Underwater, or hydrostatic, weighing has long been considered the “gold standard” of two compartment models.  

 

This is where we weigh you in an underwater tank, while simultaneously measuring the amount of water you displace (which gives us your body volume, or the amount of space your body takes up).  Fat-free mass is more dense than fat; it weighs more for a given volume.  Second, fat tends to float in water, while fat-free mass tends to sink.  We use these principles to caculate your body density.  From this number, we can estimate your fat and fat-free mass.  The Bod Pod is based on a similar principle, except we determine how much air you displace, rather than water. 

Underwater Weighing a Gold Standard?  More Like Bronze Standard 

Anyone who has been weighed underwater will tell you that it’s not a very comfortable process.  You have to get in a swimsuit, get as much air as possible out of your swimsuit when in the water, get as much air bubbles as possible off of your skin, blow out as much air as possible, and then submerge underwater while sitting on a “swing”.  You have to remain steady as the person takes the measurement.  You will often need to repeat this numerous times to get a decent measurement.  A lot of things can contribute to error in the measurement, such as not successfully blowing out all the air in your lungs, or having air bubbles trapped in your hair. 
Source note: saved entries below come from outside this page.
-- ==== Sys2Proof/Machine/RillCmd.lean ====
section
/-! DEFINITION. The rill descriptor (10 R237, Table 10.4): its fields, the checks of Table 10.6, its walk (R239), and the
layout of its data at each endpoint (R240). -/
namespace Sys2Proof
namespace Machine

/-- A signed number of `n` bytes in a command. -/
def cmdInt (c : List Byte) (off n : Nat) : Int := (BitVec.ofNat (8 * n) (cmdNum c off n)).toInt

/-- The fields of a descriptor; `zeros`: its must-be-0 bits are 0. -/
structure RillDesc where
  srcLoc : Nat
  dstLoc : Nat
  convert : Bool
  transpose : Bool
  srcVirt : Bool
  dstVirt : Bool
  stat   : Bool
  rnd    : Nat
  ovf    : Nat
  srcCode : Nat
  dstCode : Nat
  srcTs  : Nat
  dstTs  : Nat
  srcAddr : Nat
  dstAddr : Nat
  srcScale : Nat
  dstScale : Nat
  sizes  : List Nat
  pasid  : Nat
  pasidEn : Bool
  port   : Nat
  srcStr : List Int
  dstStr : List Int
  outQ   : Nat
  inQ    : Nat
  barrowRows : Nat
  dryNs  : Nat
  tensor : Nat
  step   : Nat
  row0   : Nat
  col0   : Nat
  dryStep : Nat
  zeros  : Bool
  deriving DecidableEq, Repr

/-- The fields of a descriptor's 160 bytes (Table 10.4). -/
def RillDesc.ofBytes (c : List Byte) : RillDesc where
  srcLoc := cmdNum c 0 1
  dstLoc := cmdNum c 1 1
  convert := (cmdNum c 2 1).testBit 0
  transpose := (cmdNum c 2 1).testBit 1
  srcVirt := (cmdNum c 2 1).testBit 2
  dstVirt := (cmdNum c 2 1).testBit 3
  stat := (cmdNum c 2 1).testBit 4
  rnd := bitsOf (cmdNum c 3 1) 2 0
  ovf := bitsOf (cmdNum c 3 1) 4 3
  srcCode := bitsOf (cmdNum c 4 1) 4 0
  dstCode := bitsOf (cmdNum c 5 1) 4 0
  srcTs := cmdNum c 6 1
  dstTs := cmdNum c 7 1
  srcAddr := cmdNum c 8 8
  dstAddr := cmdNum c 0x10 8
  srcScale := cmdNum c 0x18 8
  dstScale := cmdNum c 0x20 8
  sizes := (List.range 5).map (fun i => cmdNum c (0x28 + 4 * i) 4)
  pasid := bitsOf (cmdNum c 0x3C 4) 19 0
  pasidEn := (cmdNum c 0x3C 4).testBit 20
  port := bitsOf (cmdNum c 0x3C 4) 21 21
  srcStr := (List.range 4).map (fun i => cmdInt c (0x40 + 8 * i) 8)
  dstStr := (List.range 4).map (fun i => cmdInt c (0x60 + 8 * i) 8)
  outQ := cmdNum c 0x80 2
  inQ := cmdNum c 0x82 2
  barrowRows := cmdNum c 0x84 4
  dryNs := cmdNum c 0x88 4
  tensor := cmdNum c 0x8C 4
  step := cmdNum c 0x90 4
  row0 := cmdNum c 0x94 4
  col0 := cmdNum c 0x98 4
  dryStep := cmdNum c 0x9C 4
  zeros := decide (cmdNum c 2 1 < 32 ∧ cmdNum c 3 1 < 32 ∧ cmdNum c 4 1 < 32 ∧ cmdNum c 5 1 < 32 ∧
    cmdNum c 0x3C 4 < 2 ^ 22)

/-- The formats, valid by the checks of Table 10.6. -/
def RillDesc.fS (r : RillDesc) : Fmt := (Fmt.ofCode r.srcCode).getD .bfloat16
def RillDesc.fD (r : RillDesc) : Fmt := (Fmt.ofCode r.dstCode).getD .bfloat16

/-- SIZE0 and the numbers of rows. -/
def RillDesc.size (r : RillDesc) (i : Nat) : Nat := r.sizes.getD i 0
def RillDesc.elems (r : RillDesc) : Nat := r.size 0
def RillDesc.rows (r : RillDesc) : Nat := r.size 1 * r.size 2 * r.size 3 * r.size 4

/-- Some extent is 0 (R265). -/
def RillDesc.empty (r : RillDesc) : Bool := r.sizes.any (fun n => n == 0)

/-- Rows to a barrow, the number of barrows, the first row of barrow `b`, and its rows (R239, R243). -/
def RillDesc.perBarrow (r : RillDesc) : Nat :=
  if r.srcLoc = 7 then 1 else if r.barrowRows = 0 then r.rows else r.barrowRows
def RillDesc.barrows (r : RillDesc) : Nat :=
  if r.empty then 1 else if r.srcLoc = 7 then r.elems else ceilDiv r.rows r.perBarrow
def RillDesc.firstRow (r : RillDesc) (b : Nat) : Nat := b * r.perBarrow
def RillDesc.rowsOf (r : RillDesc) (b : Nat) : Nat :=
  if r.empty then 0 else min r.perBarrow (r.rows - r.firstRow b)

/-- The endpoint is addressed as memory with strides: HBM, glasshouse, host or gate (R240). -/
def isMemLoc (l : Nat) : Bool := l == 0 || l == 1 || l == 3 || l == 5

/-- The endpoint is a bench furrow, itself or behind a turnstile. -/
def isBenchLoc (l : Nat) : Bool := l == 2 || l == 4

/-- Bytes of `n` elements; for images, of the KIND that the descriptor names (R241). -/
def eltBytes (f : Fmt) (kind n : Nat) : Nat := if f = .longImage then n * imageBytes (kind == 2) else f.packedBytes n

/-- The bits of an address that its endpoint uses; all others are 0 (Table 10.5). -/
def addrOk (loc a : Nat) : Bool :=
  match loc with
  | 0 => decide (a < 2 ^ 40)
  | 1 => bitsOf a 63 43 == 0 && bitsOf a 39 26 == 0
  | 2 => bitsOf a 63 57 == 0 && bitsOf a 47 37 == 0 && bitsOf a 31 0 == 0
  | 3 => true
  | 4 => bitsOf a 63 57 == 0 && bitsOf a 47 41 == 0 && bitsOf a 39 37 == 0 && bitsOf a 31 0 == 0
  | 5 => bitsOf a 47 44 == 0
  | _ => a == 0

/-- A bench or turnstile address satisfies R238: its plot belongs to the bed and is mapped, and a turnstile of the named
ring at that plot has this engine. -/
def Dev.benchAddrOk (d : Dev) (b : BedCfg) (die e loc a : Nat) : Bool :=
  let L := bitsOf a 56 48
  if loc = 2 then b.ring.any (fun x => x.lplot == L) && (d.physOf L).isSome
  else if loc = 4 then b.ring.any (fun x => x.lplot == L) && (d.physOf L).isSome &&
    b.turnstiles.any (fun t => t.ring == bitsOf a 40 40 && t.lplot == L && t.rill == e && L / 64 == die)
  else true

/-- SIZE0 is whole packing units of a format (R121). -/
def unitsOk (f : Fmt) (n : Nat) : Bool :=
  match f.bits with
  | 4 => n % 2 == 0
  | 6 => n % 4 == 0
  | _ => true

/-- A scale address is well formed for its location where the format has scales; SRC_SCALE_ADDR is 0 otherwise, and
DST_SCALE_ADDR is not looked at (Table 10.4). -/
def srcScaleOk (f : Fmt) (loc a : Nat) : Bool := if f.blockScaled then addrOk loc a else a == 0
def dstScaleOk (f : Fmt) (loc a : Nat) : Bool := !f.blockScaled || addrOk loc a

/-- Elements with which a row of `n` is stored in memory: the last block of a row in an MX format is completed (05 R123). -/
def storedElems (f : Fmt) (n : Nat) : Nat := if f.isMx then (n + 31) / 32 * 32 else n

/-- Source elements per side of a transposition block: 64 · r (08 R206). -/
def RillDesc.turnElems (r : RillDesc) (exact : Bool) : Nat := 64 * (if exact then 1 else denseRate r.fD)

/-- Column blocks in a transposed row, and row blocks in `m` rows. -/
def RillDesc.colBlocks (r : RillDesc) (exact : Bool) : Nat := ceilDiv r.elems (r.turnElems exact)
def RillDesc.blocksOf (r : RillDesc) (exact : Bool) (m : Nat) : Nat := ceilDiv m 64 * r.colBlocks exact

/-- Bytes of `m` rows in a bench stream of format `f` (R240). -/
def streamLen (f : Fmt) (kind n m : Nat) (stat : Bool) (size1 : Nat) : Nat :=
  if f.blockScaled || f.tensorScaled then
    if stat then (if size1 = 0 then 0 else m / size1 * statBytes f n size1 +
      (if m % size1 = 0 then 0 else statBytes f n (m % size1)))
    else streamBytes f n 64 m
  else round64 (eltBytes f kind n * m)

/-- Bytes that a barrow takes at a bench destination and at a bench source. -/
def RillDesc.dstStream (r : RillDesc) (exact : Bool) (b : Nat) : Nat :=
  let m := r.rowsOf b
  if r.transpose then r.blocksOf exact m * streamBytes r.fD (r.turnElems exact) 64 64
  else streamLen r.fD r.dstTs r.elems m r.stat (r.size 1)
def RillDesc.srcStream (r : RillDesc) (b : Nat) : Nat := streamLen r.fS r.srcTs r.elems (r.rowsOf b) r.stat (r.size 1)

/-- Element and scale bytes of a barrow at a memory destination (Table 10.7, LENGTH). -/
def RillDesc.memBytes (r : RillDesc) (b : Nat) : Nat :=
  r.rowsOf b * (eltBytes r.fD r.dstTs (storedElems r.fD r.elems) + (if r.fD.blockScaled then (r.elems + 31) / 32 else 0))

/-- The bytes of a barrow at its destination. -/
def RillDesc.barrowBytes (r : RillDesc) (exact : Bool) (b : Nat) : Nat :=
  if isBenchLoc r.dstLoc then r.dstStream exact b else r.memBytes b

/-- The code of the first check of Table 10.6 that a descriptor fails, 0 if none (R244). A stride and an address are
judged by the endpoints that use them. -/
def Dev.rillRefusal (d : Dev) (die e bed : Nat) (b : BedCfg) (r : RillDesc) : Nat :=
  let dOk := decide (r.dstLoc ≤ 5)
  let sOk := decide (r.srcLoc ≤ 3) || r.srcLoc == 6 || r.srcLoc == 7
  if !r.zeros || !sOk || !dOk || !addrOk r.srcLoc r.srcAddr || !addrOk r.dstLoc r.dstAddr ||
      !srcScaleOk r.fS r.srcLoc r.srcScale || !dstScaleOk r.fD r.dstLoc r.dstScale ||
      !d.benchAddrOk b die e r.srcLoc r.srcAddr || !d.benchAddrOk b die e r.dstLoc r.dstAddr then 0x20
  else if (Fmt.ofCode r.srcCode).isNone || (Fmt.ofCode r.dstCode).isNone || r.rnd == 6 || r.ovf == 2 ||
      (!r.convert && r.srcCode != r.dstCode) || (r.convert && !(r.fS.convertible && r.fD.convertible)) ||
      ((r.fS == .longImage || r.fD == .longImage) && !(r.srcTs == r.dstTs && (r.srcTs == 1 || r.srcTs == 2))) then 0x21
  else if (isMemLoc r.srcLoc && !unitsOk r.fS r.elems) || (isMemLoc r.dstLoc && !unitsOk r.fD r.elems && r.srcLoc != 7) ||
      (isMemLoc r.dstLoc && (List.range 4).any (fun i => r.dstStr.getD i 0 == 0 && decide (1 < r.size (i + 1)))) ||
      (r.srcLoc == 7 && !r.empty && (List.range 4).any (fun i => r.size (i + 1) != 1)) ||
      (r.srcLoc != 7 && decide (2 ^ 32 ≤ r.barrowBytes b.exact 0)) then 0x22
  else if r.transpose && r.dstLoc != 4 then 0x23
  else if (r.outQ != 0xFFFF && !d.queueOk (.rill die e) bed r.outQ) ||
      (r.inQ != 0xFFFF && !(d.isBarrowQueue r.inQ && d.qfld r.inQ Ctx.bed == bed && !d.queueInError r.inQ)) ||
      (r.srcLoc == 7 && !r.empty && r.inQ == 0xFFFF) then 0x24
  else 0

/-! ### The walk (R239) -/

/-- The indices i1 to i4 of row `r` of the walk. -/
def RillDesc.index (r : RillDesc) (row : Nat) : List Nat :=
  let a := r.size 1
  let b := r.size 2
  let c := r.size 3
  [row % a, row / a % b, row / (a * b) % c, row / (a * b * c)]

/-- The byte offset of a row from its base address. -/
def rowOffset (ix : List Nat) (str : List Int) : Int :=
  (ix.zip str).foldl (fun s p => s + Int.ofNat p.1 * p.2) 0

/-- The address of a row at the source, and at the destination, modulo 2^64. -/
def RillDesc.srcRow (r : RillDesc) (row : Nat) : Nat :=
  ((Int.ofNat r.srcAddr + rowOffset (r.index row) r.srcStr) % (2 ^ 64 : Int)).toNat
def RillDesc.dstRow (r : RillDesc) (row : Nat) : Nat :=
  ((Int.ofNat r.dstAddr + rowOffset (r.index row) r.dstStr) % (2 ^ 64 : Int)).toNat

/-- Where the scale of element `i0` of a row lies, from the scale address (R240). -/
def scaleAt (base n row i0 : Nat) : Nat := (base + row * ((n + 31) / 32) + i0 / 32) % 2 ^ 64

/-- Byte offset of element `i` in a packed row, down to whole bytes, and the end of its last byte. -/
def eltStart (f : Fmt) (kind i : Nat) : Nat := if f = .longImage then i * imageBytes (kind == 2) else i * f.bits / 8
def eltEnd (f : Fmt) (kind i : Nat) : Nat :=
  if f = .longImage then (i + 1) * imageBytes (kind == 2) else ((i + 1) * f.bits + 7) / 8

/-- The delivery of a descriptor's conversions (R241). -/
def RillDesc.delivery (r : RillDesc) (b : BedCfg) : Delivery where
  fmt := r.fD
  tscale := r.dstTs
  rnd := (Rnd.ofCode r.rnd ((Rnd.ofCode b.round .nearest).getD .nearest)).getD .nearest
  ieee := (ieeeMode r.fD r.ovf b.ieee).getD false
  key := ⟨b.jobSeed, r.tensor, r.step⟩
  row0 := r.row0
  col0 := r.col0

end Machine
end Sys2Proof
end

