-- ==== Sys2Proof/Machine/RillMove.lean ====
section
/-! DEFINITION. How a rill moves a barrow's data (10 R232 to R243, R256, 08 R206, R207): translation and the checks of
each element's addresses, the rows that it reads, converts and writes, and the element at which it stops. -/
namespace Sys2Proof
namespace Machine

/-! ### Addresses (R71, R235, R236) -/

/-- Why an element stops the walk: an unrecoverable cause, with the die whose glasshouse refuses it; or a device-virtual address of
a side whose entry does not serve. -/
inductive RErr where
  | cause (c : Nat) (refuser : Option Nat)
  | page (addr : Nat) (write : Bool)
  deriving DecidableEq, Repr

/-- The translation table's address. -/
def Dev.vtBase (d : Dev) (die e : Nat) : Nat :=
  d.fld (.rill die e) Reg.RILL_VT_BASE_HI.BASE_HI * 2 ^ 32 + d.fld (.rill die e) Reg.RILL_VT_BASE_LO.BASE_LO * 2 ^ 12

/-- The entry of virtual page `v` as it lies in the table; an uncorrectable word holds no valid entry. -/
def Dev.vtTable (d : Dev) (die e v : Nat) : Nat :=
  let a := (d.vtBase die e + 8 * v) % 2 ^ 40
  if d.anyBad .hbm a 8 then 0 else leNat (d.readBytes .hbm a 8)

/-- The entry of virtual page `v` as the rill sees it: a cached translation stands until INVAL (R236). -/
def Dev.vtEntry (d : Dev) (die e v : Nat) : Nat :=
  match (d.rill die e).cache.find? (fun c => c.1 == v) with
  | some c => c.2
  | none => d.vtTable die e v

/-- The physical HBM address of an address of one side of a descriptor. -/
def Dev.rillPhys (d : Dev) (die e : Nat) (virt write : Bool) (a : Nat) : Except RErr Nat :=
  if !virt || !d.isSet (.rill die e) Reg.RILL_VT_BASE_LO.EN then .ok (a % 2 ^ 40)
  else
    let x := d.vtEntry die e (a % 2 ^ 40 / 2 ^ 21)
    if !x.testBit 0 || (write && !x.testBit 1) then .error (.page a write)
    else .ok (bitsOf x 39 21 * 2 ^ 21 + a % 2 ^ 21)

/-- The fault of an access to a physical HBM address by an engine of a bed: outside its regions or without permission,
unpopulated, or at a gated controller (R71, R235, 17 R413). -/
def Dev.hbmFault (d : Dev) (c : BedCfg) (write : Bool) (a : Nat) : Option Nat :=
  if !c.hbm.any (fun g => decide (g.base ≤ a ∧ a < g.base + g.size) && (if write then g.write else g.read)) then
    some Cause.partition
  else if 0x430000000 ≤ a % 2 ^ 35 then some Cause.unpopulated
  else if !d.clockOn (.hbmCtl (a / 2 ^ 37) (a / 2 ^ 36 % 2)) then some Cause.partition
  else none

/-- Offset `g` of a die's glasshouse lies in a region of the bed (03 R71). -/
def BedCfg.inGh (c : BedCfg) (die g : Nat) : Bool :=
  c.gh.any (fun r => r.die == die && decide (r.base * 65536 ≤ g ∧ g < (r.base + r.size) * 65536))

/-- The same at that offset (09 R230). -/
def Dev.ghFault (d : Dev) (c : BedCfg) (die g : Nat) : Option Nat :=
  if !c.inGh die g then some Cause.partition
  else if !d.clockOn (.gh die) then some Cause.partition
  else none

/-- The error of one byte's address at an endpoint; a barrow at a gate has none that a rill could read: it lies in no region of the
bed (R232; DESIGN CHOICE, entry 80). -/
def Dev.byteErr (d : Dev) (c : BedCfg) (die e loc : Nat) (virt write : Bool) (a : Nat) : Option RErr :=
  match loc with
  | 0 => match d.rillPhys die e virt write a with
    | .ok p => (d.hbmFault c write p).map (fun k => .cause k none)
    | .error x => some x
  | 1 => (d.ghFault c (bitsOf a 42 40) (a % 2 ^ 26)).map (fun k =>
      .cause k (if c.inGh (bitsOf a 42 40) (a % 2 ^ 26) then none else some (bitsOf a 42 40)))
  | 5 => if write then none else some (.cause Cause.partition none)
  | _ => none

/-- The error of the bytes from `lo` up to `hi`, by the first and the last: no boundary of a page or region lies
between two bytes of one element and neither of them. -/
def Dev.spanErr (d : Dev) (c : BedCfg) (die e loc : Nat) (virt write : Bool) (lo hi : Nat) : Option RErr :=
  match d.byteErr c die e loc virt write lo with
  | some x => some x
  | none => if lo + 1 < hi then d.byteErr c die e loc virt write (hi - 1) else none

/-! ### Rows -/

/-- A row of a barrow: its number in the walk, its elements, and the addresses of its elements and scales at source and
destination. -/
structure RowPlan where
  row    : Nat
  n      : Nat
  sAddr  : Nat
  sScale : Nat
  dAddr  : Nat
  dScale : Nat
  deriving DecidableEq, Repr

/-- What a barrow is to do: formats, the image kind, conversion, where the data comes from, and its rows. -/
structure Plan where
  fS   : Fmt
  fD   : Fmt
  kind : Nat
  conv : Bool
  sLoc : Nat
  rows : List RowPlan
  deriving DecidableEq, Repr

/-- The data of a row: its elements' bytes and its scales' bytes. -/
structure RowData where
  elts   : List Lane
  scales : List Lane
  deriving DecidableEq, Repr

/-- Whole elements in `len` bytes of elements followed by their scales; `none`: they do not hold whole elements. -/
def elemsIn (f : Fmt) (kind len : Nat) : Option Nat :=
  if f = .longImage then (if len % imageBytes (kind == 2) = 0 then some (len / imageBytes (kind == 2)) else none)
  else if f.blockScaled then
    let b := f.packedBytes 32 + 1
    let r := len % b
    if r = 0 then some (len / b * 32)
    else if 2 ≤ r ∧ (r - 1) * 8 % f.bits = 0 then some (len / b * 32 + (r - 1) * 8 / f.bits)
    else none
  else if len * 8 % f.bits = 0 then some (len * 8 / f.bits)
  else none

/-- The plan of barrow `b` of a descriptor; with SRC_LOC 7 that of its input barrow, whose bytes are copied as they are
unless CONVERT or TRANSPOSE asks for its elements (R243). -/
def RillDesc.plan (r : RillDesc) (b outBytes : Nat) (input : Option Barrow) : Plan :=
  if r.srcLoc = 7 then
    match input with
    | none => ⟨r.fS, r.fD, r.srcTs, r.convert, 7, []⟩
    | some x =>
      if r.convert || r.transpose then
        let n := (elemsIn r.fS r.srcTs x.length).getD 0
        ⟨r.fS, r.fD, r.srcTs, r.convert, x.loc,
          [⟨b, n, x.addr, x.addr + eltBytes r.fS r.srcTs n, (r.dstAddr + outBytes) % 2 ^ 64,
            scaleAt r.dstScale n b 0⟩]⟩
      else ⟨.e8m0, .e8m0, 0, false, x.loc, [⟨b, x.length, x.addr, 0, (r.dstAddr + outBytes) % 2 ^ 64, 0⟩]⟩
  else ⟨r.fS, r.fD, r.srcTs, r.convert, r.srcLoc,
    (List.range (r.rowsOf b)).map (fun i =>
      let row := r.firstRow b + i
      ⟨row, r.elems, r.srcRow row, scaleAt r.srcScale r.elems row 0, r.dstRow row,
        scaleAt r.dstScale r.elems row 0⟩)⟩

/-- The error of element `i` of a row: at its source, in its scale, at its destination, in the scale it goes under. An element
that completes a row's last block has no source. -/
def Dev.eltErr (d : Dev) (c : BedCfg) (die e : Nat) (r : RillDesc) (p : Plan) (w : RowPlan) (i : Nat) : Option RErr :=
  let s := d.spanErr c die e p.sLoc r.srcVirt false
  let t := d.spanErr c die e r.dstLoc r.dstVirt true
  let e1 := if w.n ≤ i then none else s (w.sAddr + eltStart p.fS p.kind i) (w.sAddr + eltEnd p.fS p.kind i)
  let e2 := if p.fS.blockScaled && decide (i < w.n) then s (w.sScale + i / 32) (w.sScale + i / 32 + 1) else none
  let e3 := t (w.dAddr + eltStart p.fD p.kind i) (w.dAddr + eltEnd p.fD p.kind i)
  let e4 := if p.fD.blockScaled then t (w.dScale + i / 32) (w.dScale + i / 32 + 1) else none
  match e1, e2, e3 with
  | some x, _, _ => some x
  | none, some x, _ => some x
  | none, none, some x => some x
  | none, none, none => e4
Even under absolutely perfect circumstances, there are still sources of error.  You have to estimate the amount of air that is still present in your digestive tract (which will contribute to how much you float).  Your lungs always have a certain amount of air left in them (known as residual volume); otherwise they would collapse.  While we can directly measure this residual volume, most of the time it is estimated.  This also contributes to how much you float in the water, which contributes to error. 

However, the biggest source of error is where we convert body density into a body fat percentage.  Most often we use the Siri Equation to do this.  This equation assumes that fat-free mass has a certain density.  However, research has shown that the density of fat-free mass can change depending upon your ethnicity.   This means that the amount of error is affected by whether you are Caucasian, African-American, Native American, or some other ethnicity.  Not only that, but a simple change in your body weight can also change the density of your fat-free mass.  This means that weight loss or weight gain contributes to error; this is a problem if you are trying to measure change over time.  This also means that things such as your hydration status can change the outcome of the final number

Cuatro Compartimento 

Basically, the whole two compartment model has significant potential for error because of the assumptions made about the density of fat-free mass.  So how much error are we talking about here?  To answer that question, we need a standard against which we can compare underwater weighing.  Since we can’t kill people, we need something else.  Enter the four compartment model.  This is where we divide the body into 4 components:  mineral, water, fat, and protein.  This model has an advantage over the two compartment model because it avoids the assumptions about the density of fat-free mass.  It involves measuring body density with underwater weighing or the Bod Pod, total body water using a technique called deuterium dilution, and bone mineral content using DEXA.  Equations are then used to get the estimates for the four components.  A four compartment model is very expensive and isn’t available to your average Joe; it’s only used in research studies.  While the results are still an estimate, it is by far the best estimate that can be made in a live person.  The four compartment model is the gold standard against which all other techniques should be judged. 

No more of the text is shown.